Automation should complement professional expertise, not replace it
Will your next doctor be an app? A cost-cutting NHS wants more patients to act as “self-carers,” with some technologized assistance. A series of flowcharts and phone trees might tell parents whose children have chicken pox how best to care for them—no visits to surgeries required. Or a mole-checking app might tell a worrywart when a given skin discoloration looks harmless, and when to go to a dermatologist, by comparing it to thousands of images in a database.
Cost-cutters in the legal field also promise an algorithmically cheapened future. Tax software simplifies the process of filing by walking the filer through a series of questions. Documents that might have taken human attorneys months to read, can be scanned for keywords in a matter of seconds. Predictive policing promises to deploy force with surgical precision.
All these initiatives have some promise, and may make health care and legal advice more accessible. But they are also prone to errors, biases, and predictable malfunctions. Last year, the US Federal Trade Commission settled lawsuits against firms who claimed their software could aid in the detection of skin cancer, by evaluating photographs of the user’s moles. The FTC argued that there was not sufficient evidence to support such claims. The companies are now prohibited from making any “health or disease claims” about the impact of the apps on the health of users unless they provide “reliable scientific evidence” grounded in clinical tests. If algorithms designed merely to inform patients aren’t ready for prime time, why presume diagnostic robots are imminent?
Legal automation has also faced some serious critiques lately. The University of North Carolina legal scholar Dana Remus has questioned the value and legitimacy of the “predictive coding” now deployed in many discovery proceedings. She and co-author Frank S. Levy (of MIT) raise serious questions about more advanced applications of legal automation as well. The future cannot be completely anticipated in contracts, nor can difficult judgment calls be perfectly encoded into the oft-reductionist formulae of data processing. Errant divorce software may have caused thousands of errors in the UK lately, just as US software systems have disrupted or derailed proper dispositions of benefits applications.
Moreover, several types of opacity impede public understanding of algorithmic ranking and rating processes in even more familiar contexts, like credit scoring or search rankings. Consumers do not understand all the implications of the US credit scoring process, and things are about to get worse as “alternative” or “fringe” data moves into the lending mix for some startups. If the consequences of being late on a bill are not readily apparent to consumers, how can they hope to grasp new scoring systems that draw on their social media postings, location data, and hundreds of other data points? At the level of companies, many firms do not feel that Google, Facebook, and Amazon are playing a fair game in their algorithmic rankings of websites, ads, and products.
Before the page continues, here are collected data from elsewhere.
-- ==== Sys2Proof/Word.lean ====
section
/-! DEFINITION. The word types of the Ifeak: what the manual treats as bits. Cell keys and counts are plain numbers. -/

namespace Sys2Proof

abbrev Byte := BitVec 8
abbrev Word32 := BitVec 32
abbrev Word64 := BitVec 64

end Sys2Proof
end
These concerns, too, are stymied by widespread secrecy of both algorithms and the data fed into them.
In response, legal scholars have focused on remediable legal secrecy (curbing trade secrets and improving monitoring by watchdogs) and complexity (forbidding certain contractual arrangements when they become so complicated that regulators or citizens cannot understand their impact). I have recommended certain forms of transparency for software—for example, permitting experts to inspect code at suspect firms, and communications between managers and technical staff. The recent Volkswagen scandal served as yet another confirmation of the need for regulators to understand code.
But there is a larger lesson in these failures of algorithmic ordering. Rather than trying to replace the professions with robots and software, we should instead ask how professional expertise can better guide the implementation of algorithmic decision-making procedures. Ideally, doctors using software in medical settings should be able to inspect the inputs (data) that go into them, restrict the contexts in which they are used, and demand outputs that avoid disparate impacts. The same goes for attorneys, and other professionals now deploying algorithmic arrangements of information. We will be looking at “The Promise and Limits of Algorithmic Accountability in the Professions” at Yale Law School this Spring, and welcome further interventions to clarify the complementarity between professional and computational expertise.